When I received some negative feedback from an assignment I worked on I felt like I had a dog shaming sign tied around my neck with a piece of grocery string. It took me some time to come to terms with the fact that sometimes feedback just isn't fair, it can be very subjectively based on a whole lot of things we don't have control over that the feedback giver is dealing with. When there is no dialogue, no explanation, no followup it's a recipe for disengagement and broken trust.
What I learned from this experience is to stop straining against the imaginary sign tied around my neck and build some positive steps moving foward, and to ensure that when I am a giver of feedback, I keep it real. And of course, to anticipate the outcome if I do eat all the crayons.
- Be specific about your feedback. Remembering that feedback is a very personal form of criticism, constructive or otherwise.
- Don't make the feedback be about the person, it is about the behavior. Focus on the behavior. Explain what you are talking about. Vagueness is good for misty photos, not feedback sessions.
- Don't use the feedback sandwich.
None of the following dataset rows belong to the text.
-- ==== Sys2Proof/Machine/State.lean ====
section
/-!
DEFINITION. Machine/State.lean: everything the specification gives the package, as plain data. Each
field names the rule that gives it; INVENTORY.md lists the reset values. Sparse things (registers,
cells, tables) are lists of a number and a value in rising order; a number that is not listed holds
the reset value of its kind.
-/

namespace Sys2Proof.Machine

/-- A table: rising keys, each with its value. -/
abbrev Map (α : Type) := List (Nat × α)

/-! ### Causes, messages and traps -/

/-- The causes of R409. -/
inductive Cause
  | undef | brk | trap | fetchPar | btm | falloff | loopRange | loopNest | repClass | repRange
  | xltCanon | xltInvalid | xltRsvd | xltPhys | xltPerm
  | memUe | memAlign | addrRange | addrGrid | stateDead | ovlFrozen | ovlNopage
  | arithNv | arithDz | arithOf | arithUf | arithNx
  | wdog | asetWait | asetIrrev | asetOvf
  | anvMismatch | maskIll | collMismatch | genNolegal
  | hwUe | replayDiv | trapNest | holdFull | recFull
  | soft (code : BitVec 16)
deriving DecidableEq, Repr

/-- A cause with the values its report carries (R409, R412). -/
structure Trap where
  cause : Cause
  pc : Nat
  addr : Nat := 0
  detail : Nat := 0
  spc : Nat := 0
  insn : Nat := 0
deriving DecidableEq, Repr

/-- A message: its 64-byte header as one number and its payload (R372). -/
structure Msg where
  hdr : Nat
  pay : List Byte
deriving DecidableEq, Repr

/-- A spawn: its 256-byte descriptor, with the stamp and the message id made at TSPAWN (R376). -/
structure Spawn where
  desc : Nat
  age : Word
  msgid : Nat
  gts : Nat
  gid : Nat
  die : Nat
  parent : Nat
deriving DecidableEq, Repr

/-- What a task's send buffer holds (R387, R388). -/
inductive Send
  | msg (m : Msg)
  | spawn (p : Spawn)
deriving DecidableEq, Repr

/-! ### Engine commands -/

/-- The functions of the queued engine classes. -/
inductive CmdOp
  | cpy | cpym | cpyr | cpyg | cpys
  | acfg | amma | azero | ard
  | atq | atapp | atseq (op : Nat) | atmsk | atcnt
  | smpl | topk | gmask | gstep
  | cred | cscan | cbc | cgath
deriving DecidableEq, Repr

/-- A bound ring handle: its 256-bit descriptor and the .d address of its control word (R269). -/
structure Ring where
  desc : Nat
  ctl : Nat
deriving DecidableEq, Repr

/-- A command as captured at issue (R118, R269, R287, R304). -/
structure Cmd where
  op : CmdOp
  /-- guard slot, 15 for none -/
  guard : Nat
  cell : Nat
  hi : Bool
  gid : Nat
  msgid : Nat
  /-- the activation that issued it -/
  act : Nat
  pc : Nat
  /-- the token register, none when detached (R124) -/
  tok : Option RegSpec
  sc : Scope
  /-- the value of register B, or the descriptor it names -/
  arg : Nat
  /-- the captured entries of TIDA and TIDB -/
  ea : Nat := 0
  eb : Nat := 0
  ta : Nat := 0
  tb : Nat := 0
  /-- the captured handles of fields C and D -/
  ringC : Option Ring := none
  ringD : Option Ring := none
  /-- CNT[10:0] -/
  cnt : Nat := 0
  chan : Option Nat := none
  started : Bool := false
  /-- its own serial number -/
  id : Nat := 0
  /-- the 96 bits of the instruction, for a report (R412) -/
  insn : Nat := 0
  /-- its task has ended with the guard slot unresolved or false: it is discarded at the head (R287) -/
  void : Bool := false
deriving DecidableEq, Repr

/-- A cached leaf (R72): `glob` for GLOBAL, `size` the bits of its page offset. -/
structure TlbEnt where
  asid : Nat
  glob : Bool
  size : Nat
  vpn : Nat
  frame : Nat
  read : Bool
  write : Bool
  exec : Bool
  mtype : Nat
  ue : Bool
  dirty : Bool
  /-- physical address of the leaf entry (R66) -/
  leaf : Nat
deriving DecidableEq, Repr

/-- A repetition in progress (R289, R290): captured words, program counter, counts and marks. -/
structure Rep where
  body : List (Nat × Nat)
  iter : Nat
  count : Nat
  stag : Int
  mark : Nat
  at_ : Nat
  /-- the release, translation and fault of the instruction about to issue, as for the task's own -/
  rel : Option Nat := none
  xwait : Option Nat := none
  xfault : Option Trap := none
  xheld : List TlbEnt := []
deriving DecidableEq, Repr

/-! ### Tasks and banks -/

/-- A declared set (R161): whether .d, its base, SZ, and whether it is held or requested. -/
structure SetSlot where
  dsp : Bool
  base : Nat
  sz : Nat
  held : Bool := false
  asked : Bool := false
  /-- where the lock entry stands: 0 none yet, else 1 + the physical address or .d package place -/
  place : Option Nat := none
deriving DecidableEq, Repr

/-- A line of a commit buffer (R174): whether scratchpad, its key, where it goes, mask and data. -/
structure CommitLine where
  dsp : Bool
  key : Nat
  dst : Nat
  mask : Nat
  data : Nat
  n : Nat := 0
  /-- its poisoned 64-bit words, as a mask (R422) -/
  bad : Nat := 0
deriving DecidableEq, Repr

/-- How far TEND or an abort has come (R178, R389). -/
inductive Ending
  | none
  | draining
  | drained
  | releasing
deriving DecidableEq, Repr

/-- The task that runs in a bank. -/
structure Task where
  gid : Nat
  /-- a number of its own for each activation, by which late results of an earlier one are known -/
  act : Nat
  msg : Msg
  slots : Map SetSlot := []
  sends : List Send := []
  /-- GT of the first issue, once it has issued (R381) -/
  first : Option Nat := none
  /-- cycles not counted against the budget, and since when the present exclusion lasts (R381) -/
  excl : Nat := 0
  exclFrom : Option Nat := none
  /-- cycles of waiting for sets, and since when (R173) -/
  waited : Nat := 0
  waitFrom : Option Nat := none
  /-- the halting trap that holds the task (R410) -/
  halted : Option Trap := none
  wounded : Bool := false
  /-- an aborting trap to be raised at the next instruction boundary (R280, R307, R336, R345) -/
  pendTrap : Option Trap := none
  ending : Ending := .none
  /-- release in progress: waits for accesses older than this serial number (R90, R146) -/
  rel : Option Nat := none
  /-- the translation the instruction at pc waits for, or its fault (R73, R70) -/
  xwait : Option Nat := none
  xfault : Option Trap := none
  /-- the translations received for the instruction at pc, which it uses although its cell's TLB lose them (R73) -/
  xheld : List TlbEnt := []
  /-- entry of the dependence table it was spawned from (R376) -/
  dep : Option (Nat × Nat) := none
  /-- list slot of the batch that started it: die, gate, slot (R399) -/
  batch : Option (Nat × Nat × Nat) := none
  /-- TIME with UNTIL waits for this GT, to write this register (R434) -/
  until_ : Option (Nat × RegSpec) := none
  /-- buffers assigned to the tensors it declared (R378) -/
  bufs : Map Nat := []
  /-- scope of the acquire at its start -/
  sc : Scope := .cell
  /-- TEND waits for room in the dependence table (R376) -/
  depWait : Bool := false
deriving DecidableEq, Repr

/-- The fetch line a bank issues from (R20): its virtual address and its 512 bits. -/
structure Line where
  addr : Nat
  data : Nat
deriving DecidableEq, Repr

/-- One register bank of a cell (R191). -/
structure Bank where
  s : Map Word := []
  v : Map Vec := []
  m : Map Word := []
  lk : Word := 0
  pc : Word := 0
  st : Word := 0
  age : Word := 0
  msg : Word := 0
  lc0 : Word := 0
  lc1 : Word := 0
  ls0 : Word := 0
  ls1 : Word := 0
  le0 : Word := 0
  le1 : Word := 0
  hnd : Map Ring := []
  guards : Map Bool := []
  /-- the scoreboard: specifiers of registers whose result is not yet written (R189) -/
  pend : List RegSpec := []
  /-- specifiers of registers that hold poisoned data (R422) -/
  poison : List RegSpec := []
  /-- the poisoned 64-bit words of each vector register, as a mask (R422) -/
  vbad : Map Nat := []
  commit : List CommitLine := []
  line : Option Line := none
  /-- the fetch of the line is to be made once more, past the L1 (R25) -/
  refetch : Bool := false
  /-- the source of the transfer that led to pc, whose target mask is to be checked (R354) -/
  entered : Option Nat := none
  /-- sequential flow has passed slot 4 of a line whose END bit is set (R23) -/
  fell : Bool := false
  /-- the line whose END bit a zero-count skip is still to examine (R359) -/
  past : Option Nat := none
  /-- the instruction at pc is the second of a requested pair, and whether of a joint one (R28) -/
  second : Bool := false
  joint : Bool := false
  /-- the token registers that nothing has written since, with the scope of the acquire of each read (R145) -/
  tokens : Map Scope := []
  rep : Option Rep := none
  task : Option Task := none
  /-- tag of the last task that started here (R375) -/
  lastTag : Option Nat := none
deriving DecidableEq, Repr

/-! ### Caches and translation -/

/-- A translation held for a 4 KiB piece of a copy (R77): the page, the leaf, and the serial number at which
it was made. -/
structure PieceXl where
  page : Nat
  e : TlbEnt
  n : Nat
deriving DecidableEq, Repr

/-- A piece read and not yet landed (R117): its elements, their bytes as a number, whether any of them was
poisoned, and the destination. -/
structure Got where
  els : Nat
  data : Nat
  bad : Bool
  dst : Nat
deriving DecidableEq, Repr

/-- The progress of a copy: elements passed, bytes landed, the index of the row in progress (R130), the
translations held for the present 4 KiB pieces of source and destination (R77), and the piece in hand. -/
structure Work where
  pos : Nat := 0
  landed : Nat := 0
  row : Option (Nat × Nat) := none
  src : Option PieceXl := none
  dst : Option PieceXl := none
  got : Option Got := none
deriving DecidableEq, Repr

/-- A copy channel (R115, R125, R131). -/
structure Chan where
  cmd : Option Cmd := none
  w : Work := {}
  out : Nat := 0
  poisoned : Bool := false
  stop : Option (Nat × Nat) := none
  /-- the token of its command is on the way -/
  done : Bool := false
  status : Nat := 0
  bytes : Nat := 0
  addr : Nat := 0
  /-- members of a CPYM whose remainder is saved (R128, R137) -/
  away : List Nat := []
  /-- registers that CHAN abort is to write when the command completes (R131): cell bank, activation, register -/
  waits : List (Bool × Nat × RegSpec) := []
deriving DecidableEq, Repr

/-- A walk-cache entry (R72): ASID, virtual-address bits of its level, and the table entry. -/
structure WalkEnt where
  asid : Nat
  key : Nat
  pte : Nat
  at_ : Nat := 0
deriving DecidableEq, Repr

/-- A line of an L1 (R87): line address, valid and dirty byte masks, tag (clus when set), data. -/
structure L1Line where
  pa : Nat
  valid : Nat
  dirty : Nat
  clus : Bool
  data : Nat
  /-- placed with hint keep, and so favoured in replacement (R105, R108) -/
  keep : Bool := false
  /-- message of the task that wrote the dirty bytes last, for the race trace (R99) -/
  msgid : Nat := 0
  /-- its poisoned 64-bit words, as a mask (R422) -/
  bad : Nat := 0
deriving DecidableEq, Repr

/-- A lock entry (R166): key, holder, and waiters oldest first. A claim names ASID, space, base and
size; a party names cell, bank, age and message id. -/
structure Party where
  cell : Nat
  hi : Bool
  act : Nat
  age : Word
  msgid : Nat
  gid : Nat
  slot : Nat
deriving DecidableEq, Repr

/-- A lock entry (R166). -/
structure Lock where
  asid : Nat
  dsp : Bool
  base : Nat
  sz : Nat
  place : Nat
  spill : Bool
  holder : Option Party
  waiters : List Party
deriving DecidableEq, Repr

/-- Where an access is serialised (R141). -/
inductive Loc
  | home (pa : Nat)
  | port (cell off : Nat)
  | hearth (sid off : Nat)
  | host (pa : Nat)
deriving DecidableEq, Repr

/-- What becomes of the data an access returns. -/
inductive Ret
  | reg (dst : RegSpec) (ty : Ty)
  | vec (dst : RegSpec)
  | lane (dst : RegSpec) (i w : Nat)
  | prefetch
  | none
deriving DecidableEq, Repr

/-- The stream instructions as they act at the hearth slice (R395 to R406). -/
inductive StreamOp
  | fork (n hor : Nat) (pers : Bool) (loff : Nat)
  | root (n hor : Nat) (pers : Bool) (loff seq disc : Nat)
  | join (red keep : Nat) (adopt wait : Bool) (ooff : Nat)
  | kill
  | step
  | act (data : Nat)
  | popa (off : Nat)
  | ret (r : Nat)
  | gate (layer : Nat)
  | mig (x : List Nat) (die : Nat) (unlink : Bool)
  | flat
  | info (off : Nat)
deriving DecidableEq, Repr

/-- What becomes of the line of a load in the L1 (R88, R105, R108): nothing, a merge into the line when it is
still there, a line placed, or a line placed and favoured in replacement. -/
inductive Fill
  | none
  | merge
  | line
  | keep
deriving DecidableEq, Repr

/-- What an access does at its serialisation point. `hbind` carries the handle and the key of its bytes past
the first line. -/
inductive AOp
  | load (ret : Ret) (fill : Fill)
  | store (data mask : Nat) (kind : Nat)
  | atomic (op : AmoOp) (ty : Ty) (c : Nat) (ret : RegSpec)
  | cas (ty : Ty) (c new : Nat) (ret : RegSpec)
  | amof (op : AmoOp) (ty : Ty) (c : Nat) (ret : RegSpec)
  | binit
  | bpost (n : Nat)
  | btest (ret : RegSpec)
  | advance (consumer : Bool) (n : Nat) (nslot : Nat) (ret : RegSpec)
  | hstat (ret : RegSpec)
  | hbind (n key2 : Nat) (ret : RegSpec)
  | stream (op : StreamOp) (ret : RegSpec) (gt : Nat)
deriving DecidableEq, Repr

/-- An access on its way: who made it, from which instruction, where to, and what it does. -/
structure Access where
  cell : Nat
  hi : Bool
  /-- made by a task of the bank, rather than by an engine or the cell itself -/
  task : Bool := true
  gid : Nat
  asid : Nat
  msgid : Nat
  /-- the activation, zero for the device's own accesses -/
  act : Nat
  pc : Nat
  ea : Nat
  loc : Loc
  n : Nat
  op : AOp
  /-- bytes that the cell itself supplies in place of those read: dirty or buffered ones (R88, R105, R174) -/
  ovMask : Nat := 0
  ovData : Nat := 0
  /-- to a page of type 1 or 2, whose accesses by one task arrive in program order (R94) -/
  unc : Bool := false
  /-- a write whose bytes the L1 of its cell shows already: its line was there (R89) -/
  carry : Bool := false
  /-- the poisoned 64-bit words of the line among those that it writes, as a mask (R422) -/
  bad : Nat := 0
  /-- the 96 bits of the instruction, for a report (R412) -/
  insn : Nat := 0
  /-- a handle register that is pending until the answer (R191) -/
  also : Option RegSpec := Option.none
  /-- an acquire follows (R106, R159, R273) -/
  acq : Option Scope := Option.none
deriving DecidableEq, Repr
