-- ==== Sys2Proof/Machine/Ops.lean ====
section
/-!
DEFINITION. Machine/Ops.lean: the named operations over tables, memory, registers and flights, the
completion of an instruction with its loop tests, taking a trap, aborting a task, and the fault that
ends a grid.
-/

namespace Sys2Proof.Machine

/-! ### Tables -/

/-- The value at a key. -/
def look {α : Type} (m : Map α) (k : Nat) : Option α :=
  match m with
  | [] => none
  | (j, x) :: r => if j = k then some x else look r k

/-- The value at a key, or the reset value of its kind. -/
def lookD {α : Type} (m : Map α) (k : Nat) (d : α) : α := (look m k).getD d

/-- The table with a key's value replaced or added, keys rising. -/
def put {α : Type} (m : Map α) (k : Nat) (x : α) : Map α :=
  match m with
  | [] => [(k, x)]
  | (j, y) :: r => if j = k then (k, x) :: r else if k < j then (k, x) :: (j, y) :: r else (j, y) :: put r k x

/-- The table without a key. -/
def del {α : Type} (m : Map α) (k : Nat) : Map α := m.filter (fun p => p.1 != k)

/-- A counter of a table advanced by `n`, wrapping at 64 bits (R433). -/
def bump (m : Map Nat) (k n : Nat) : Map Nat := put m k ((lookD m k 0 + n) % 2 ^ 64)

/-- A list with its element at a place replaced. -/
def setAt {α : Type} (l : List α) (k : Nat) (x : α) : List α := l.set k x

/-- The least number of `n` numbers from `i` that a test does not hold of. -/
def firstFree (used : Nat → Bool) : Nat → Nat → Option Nat
  | 0, _ => none
  | n + 1, i => if used i then firstFree used n (i + 1) else some i

/-! ### Memory: one canonical list of bytes -/

/-- The byte at a key; one that is not listed reads zero (log 2). -/
def memGet (m : List Host.Cell) (a : Nat) : Byte :=
  match m with
  | [] => 0#8
  | (j, x) :: r => if j = a then x else if a < j then 0#8 else memGet r a

/-- A byte put in front of higher addresses, unless it is what an unlisted address reads as. -/
def memCons (a : Nat) (x : Byte) (m : List Host.Cell) : List Host.Cell :=
  if x = 0#8 then m else (a, x) :: m

/-- The memory with a byte written, canonical form kept. -/
def memSet (m : List Host.Cell) (a : Nat) (x : Byte) : List Host.Cell :=
  match m with
  | [] => memCons a x []
  | (j, y) :: r =>
    if j = a then memCons a x r else if a < j then memCons a x ((j, y) :: r) else (j, y) :: memSet r a x

/-- The canonical form: addresses strictly rising, and no entry equal to what an unlisted address
reads as. -/
def Memory.wf : List Host.Cell → Bool
  | [] => true
  | [(_, x)] => x != 0#8
  | (a, x) :: (b, y) :: r => x != 0#8 && a < b && Memory.wf ((b, y) :: r)

/-- `n` bytes from a key, as a little-endian number (R4). -/
def memRead (m : List Host.Cell) (a n : Nat) : Nat :=
  match n with
  | 0 => 0
  | n + 1 => (memGet m a).toNat + 256 * memRead m (a + 1) n

/-- Bytes written from a key upward. -/
def memPut (m : List Host.Cell) (a : Nat) (bs : List Byte) : List Host.Cell :=
  match bs with
  | [] => m
  | b :: r => memPut (memSet m a b) (a + 1) r

/-- The low `n` bytes of `data` written from a key where the mask has a bit (R86). -/
def memMask (m : List Host.Cell) (a n data mask : Nat) : List Host.Cell :=
  match n with
  | 0 => m
  | n + 1 =>
    memMask (if bit mask 0 then memSet m a (BitVec.ofNat 8 data) else m) (a + 1) n (data / 256) (mask / 2)

/-! ### Places (R11, R56, R95, R100) -/

/-- Die of a package cell index `y·128 + x`. -/
def dieOf (p : Nat) : Nat := p / 128 / 32 * 4 + p % 128 / 32
/-- Cell index within its die. -/
def idxOf (p : Nat) : Nat := 32 * (p / 128 % 32) + p % 128 % 32
/-- Cluster within its die. -/
def cluOf (p : Nat) : Nat := 8 * (p / 128 % 32 / 4) + p % 128 % 32 / 4
/-- Cell-in-cluster number. -/
def cicOf (p : Nat) : Nat := 4 * (p / 128 % 4) + p % 128 % 4
/-- Cluster of the package: 64 for each die. -/
def gcluOf (p : Nat) : Nat := 64 * dieOf p + cluOf p
/-- The package cell index of a cell index of a die. -/
def cellAt (die idx : Nat) : Nat := (32 * (die / 4) + idx / 32 % 32) * 128 + (32 * (die % 4) + idx % 32)
/-- The package cell index of a cell-in-cluster number of a cluster of the package. -/
def cellIn (gclu cic : Nat) : Nat :=
  let c := gclu % 64
  cellAt (gclu / 64) (32 * (4 * (c / 8) + cic / 4 % 4) + (4 * (c % 8) + cic % 4))
/-- The 13-bit cell name of stamps and message ids: die, then cell index (R169, R372). -/
def cellName (p : Nat) : Nat := 1024 * dieOf p + idxOf p

/-- Key of a scratchpad byte. -/
def padKey (cell off : Nat) : Nat := 2 ^ 41 + cell * 2 ^ 18 + off
/-- Key of a byte of a hearth page. -/
def hearthKey (die page off : Nat) : Nat := 2 ^ 43 + die * 2 ^ 40 + page * 2 ^ 15 + off
/-- Key of a byte of a KV page. -/
def kvKey (cb page off : Nat) : Nat := 2 ^ 47 + cb * 2 ^ 40 + page * 2 ^ 14 + off

/-- Whether a physical address is in global memory (R56). -/
def inGlobal (pa : Nat) : Bool := decide (pa < 2 ^ 40)
/-- Whether a physical address is in the host window (R56). -/
def inWindow (pa : Nat) : Bool := decide (2 ^ 40 ≤ pa) && decide (pa < 2 ^ 41)
/-- The die that holds a global address (R57). -/
def homeDie (pa : Nat) : Nat := fld pa 39 37
/-- The home slice of a global address on its die (R57). -/
def homeSlice (pa : Nat) : Nat := Nat.xor (fld pa 17 12) (fld pa 23 18)

/-! ### Parts of the state -/

/-- A cell. -/
def State.cell (s : State) (c : Nat) : Cell := lookD s.cells c {}
/-- A cell replaced. -/
def State.setCell (s : State) (c : Nat) (x : Cell) : State := { s with cells := put s.cells c x }
/-- A cell changed. -/
def State.mapCell (s : State) (c : Nat) (f : Cell → Cell) : State := s.setCell c (f (s.cell c))
/-- A bank of a cell. -/
def Cell.bank (x : Cell) (hi : Bool) : Bank := if hi then x.hi else x.lo
/-- A bank of a cell replaced. -/
def Cell.setBank (x : Cell) (hi : Bool) (b : Bank) : Cell := if hi then { x with hi := b } else { x with lo := b }
/-- A bank. -/
def State.bank (s : State) (c : Nat) (hi : Bool) : Bank := (s.cell c).bank hi
/-- A bank changed. -/
def State.mapBank (s : State) (c : Nat) (hi : Bool) (f : Bank → Bank) : State :=
  s.mapCell c (fun x => x.setBank hi (f (x.bank hi)))
/-- The bank whose instruction is executing. -/
def State.b (s : State) : Bank := s.bank s.cur.cell s.cur.hi
/-- The bank whose instruction is executing, changed. -/
def State.mapB (s : State) (f : Bank → Bank) : State := s.mapBank s.cur.cell s.cur.hi f
/-- The task of a bank changed. -/
def Bank.mapTask (b : Bank) (f : Task → Task) : Bank := { b with task := b.task.map f }
/-- The executing task changed. -/
def State.mapT (s : State) (f : Task → Task) : State := s.mapB (fun b => b.mapTask f)
/-- A cluster of the package. -/
def State.cluster (s : State) (c : Nat) : Cluster := lookD s.clusters c {}
/-- A cluster changed. -/
def State.mapCluster (s : State) (c : Nat) (f : Cluster → Cluster) : State :=
  { s with clusters := put s.clusters c (f (s.cluster c)) }
/-- A forge die. -/
def State.die (s : State) (d : Nat) : Die := lookD s.dies d {}
/-- A forge die changed. -/
def State.mapDie (s : State) (d : Nat) (f : Die → Die) : State := { s with dies := put s.dies d (f (s.die d)) }
/-- A crucible. -/
def State.cruc (s : State) (k : Nat) : Crucible := lookD s.crucs k {}
/-- A crucible changed. -/
def State.mapCruc (s : State) (k : Nat) (f : Crucible → Crucible) : State :=
  { s with crucs := put s.crucs k (f (s.cruc k)) }
/-- A grid changed, when there is one. -/
def State.mapGrid (s : State) (g : Nat) (f : Grid → Grid) : State :=
  match look s.grids g with
  | some x => { s with grids := put s.grids g (f x) }
  | none => s
/-- The platform changed. -/
def State.mapPlat (s : State) (f : Plat → Plat) : State := { s with plat := f s.plat }
/-- Memory changed. -/
def State.mapMem (s : State) (f : List Host.Cell → List Host.Cell) : State := { s with mem := f s.mem }
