-- ==== Sys2Proof/Machine/Crucible.lean ====
section
/-!
DEFINITION. Machine/Crucible.lean: attention and the key-value cache (12 R295 to R315, R485, 13 R322 to R328):
pages and their exponents, the commands of class 0x1A at the crucible, queries tile by tile, and the
paging of KV data.
-/

namespace Sys2Proof.Machine

/-! ### Issue (R305) -/

/-- The handles that a command names, by which one cell's commands keep their order (R152). -/
def Cmd.handles (k : Cmd) : List Nat :=
  match k.op with
  | .atq => [fld k.arg 223 192]
  | .atapp => [fld k.arg 255 224]
  | .atseq 0 => []
  | .atseq 2 => [fld k.arg 255 224, fld k.arg 223 192]
  | .atseq _ => [fld k.arg 255 224]
  | .atcnt => if k.cnt < 8 then [fld k.arg 31 0] else []
  | _ => []

/-- A crucible command with a descriptor, captured at issue (R118, R304, R305). -/
def State.issueAt (s : State) (op : CmdOp) (g : BitVec 4) (a b : RegSpec) (det : Bool) (ring : Option Ring) : State :=
  if s.holder then s.trap .asetIrrev 0 0
  else
    match s.descr (s.rd b) 64 64 with
    | .error t => t
    | .ok d => s.enqueue { s.cmd op g a det .die d with ringD := ring }

/-- ATQ (R306, R307). -/
def execAtq (x : AtqR) (s : State) : Out := .next (s.issueAt .atq x.g x.a x.b x.det (handleOf s.b x.d))
/-- ATAPP (R309). -/
def execAtapp (x : EngR) (s : State) : Out := .next (s.issueAt .atapp x.g x.a x.b x.det none)
/-- ATSEQ create (R310). -/
def execAtseqCreate (x : EngR) (s : State) : Out := .next (s.issueAt (.atseq 0) x.g x.a x.b x.det none)
/-- ATSEQ fork (R310). -/
def execAtseqFork (x : EngR) (s : State) : Out := .next (s.issueAt (.atseq 1) x.g x.a x.b x.det none)
/-- ATSEQ commit (R310). -/
def execAtseqCommit (x : EngR) (s : State) : Out := .next (s.issueAt (.atseq 2) x.g x.a x.b x.det none)
/-- ATSEQ trim (R310). -/
def execAtseqTrim (x : EngR) (s : State) : Out := .next (s.issueAt (.atseq 3) x.g x.a x.b x.det none)
/-- ATSEQ free (R310). -/
def execAtseqFree (x : EngR) (s : State) : Out := .next (s.issueAt (.atseq 4) x.g x.a x.b x.det none)
/-- ATSEQ report (R310, R311). -/
def execAtseqReport (x : EngR) (s : State) : Out := .next (s.issueAt (.atseq 5) x.g x.a x.b x.det none)
/-- ATMSK: the load word is captured (R313). -/
def execAtmsk (x : EngR) (s : State) : Out :=
  .next (s.irrev 0 (s.enqueue (s.cmd .atmsk x.g x.a x.det .die (s.rd x.b).toNat)))
/-- ATCNT (R314). -/
def execAtcnt (x : AtcntR) (s : State) : Out :=
  .next (s.irrev 0 (s.enqueue { s.cmd .atcnt x.g x.a x.det .die (s.rd x.b).toNat with cnt := x.sel.toNat }))

/-- The head of a cell's crucible queue: discarded by its guard, or sent to its crucible once its issue
release is complete, an ATQ taking a query slot (R287, R304, R383). -/
def State.crucHead (s : State) (c : Nat) : State :=
  match (s.cell c).cruc with
  | [] => s
  | k :: _ =>
    match s.verdict k with
    | none => s
    | some false => (s.unqueue k).complete k 3 0
    | some true =>
      if !s.released k then s
      else
        match (if k.op = .atq then s.slot k.gid (dieOf c) .cq else some s) with
        | none => s
        | some t => (t.unqueue k).send c (.cruc k)

/-! ### At the crucible: order, answers (R152, R304, R312) -/

/-- The command that a flight carries to a crucible. -/
def Flight.crucCmd? : Flight → Option Cmd
  | .cruc k => some k
  | .accept k => some k
  | _ => none

/-- Whether a command must wait until an append that has started on a sequence that it names has ended: another
append's start, a fork, a commit, a trim (R309, log 19). -/
def Cmd.waitsApp (k : Cmd) : Bool :=
  match k.op with
  | .atapp => !k.started
  | .atseq op => op == 1 || op == 2 || op == 3
  | _ => false

/-- Whether an older command of the same cell on a sequence that a command names is still on its way, or an append holds
the command up. A command after a query waits for its acceptance and not for its fetches (R152, R304, R309, log 96). -/
def State.crucBlocked (s : State) (n : Nat) (k : Cmd) : Bool :=
  let meets (j : Cmd) : Bool := j.cell == k.cell && j.handles.any k.handles.contains
  s.fly.any (fun f => decide (f.n < n) && f.f.crucCmd?.any meets) || (k.waitsApp && k.handles.any (s.appending n))

/-- The ASID of a command's grid. -/
def State.cmdAsid (s : State) (k : Cmd) : Nat := asidOf (s.lr k.gid)

/-- A range of the issuing cell's scratchpad lies wholly below 256 KiB. -/
def inPad (off n : Nat) : Bool := decide (off + n ≤ 2 ^ 18)

/-- A command completes with bytes for its cell's scratchpad, which are written before its token (R307, R310). -/
def State.completeOut (s : State) (k : Cmd) (off n data val : Nat) : State :=
  s.send k.cell (.token { cmd := k, status := 0, val := val % 2 ^ 48, out := some (off, n, data) })

/-- A counter of a sequence, and of its ASID, advanced (R315). -/
def Crucible.count (x : Crucible) (asid h sel n : Nat) : Crucible :=
  let a := lookD x.asids asid {}
  let y := { x with asids := put x.asids asid { a with ctr := bump a.ctr sel n } }
  match (look y.seqs (hEntry h)).filter (fun q => q.asid == asid && y.gen (hEntry h) == fld h 31 18) with
  | some q => { y with seqs := put y.seqs (hEntry h) { q with ctr := bump q.ctr sel n } }
  | none => y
Telling the receiver the good, the bad and then finishing off with the good. This is a strategy to make the giver feel good, but leaves the receiver with bad taste from the sandwich like a piece of expired luncheon meat. (Also known as the sh*t sandwich.)
- Feedback does not need to be positive, but truthful. Trust is the most essential part of the feedback giver and reciever dance.
- Leave the shaming to paper signs that dogs can't read anyway, and use feedback as an opportunity for growth and development as it's meant to be. Then follow up to ensure positive steps are taken and don't resort to signs scrawled and tied around the necks of resources too valuable for the organization to lose.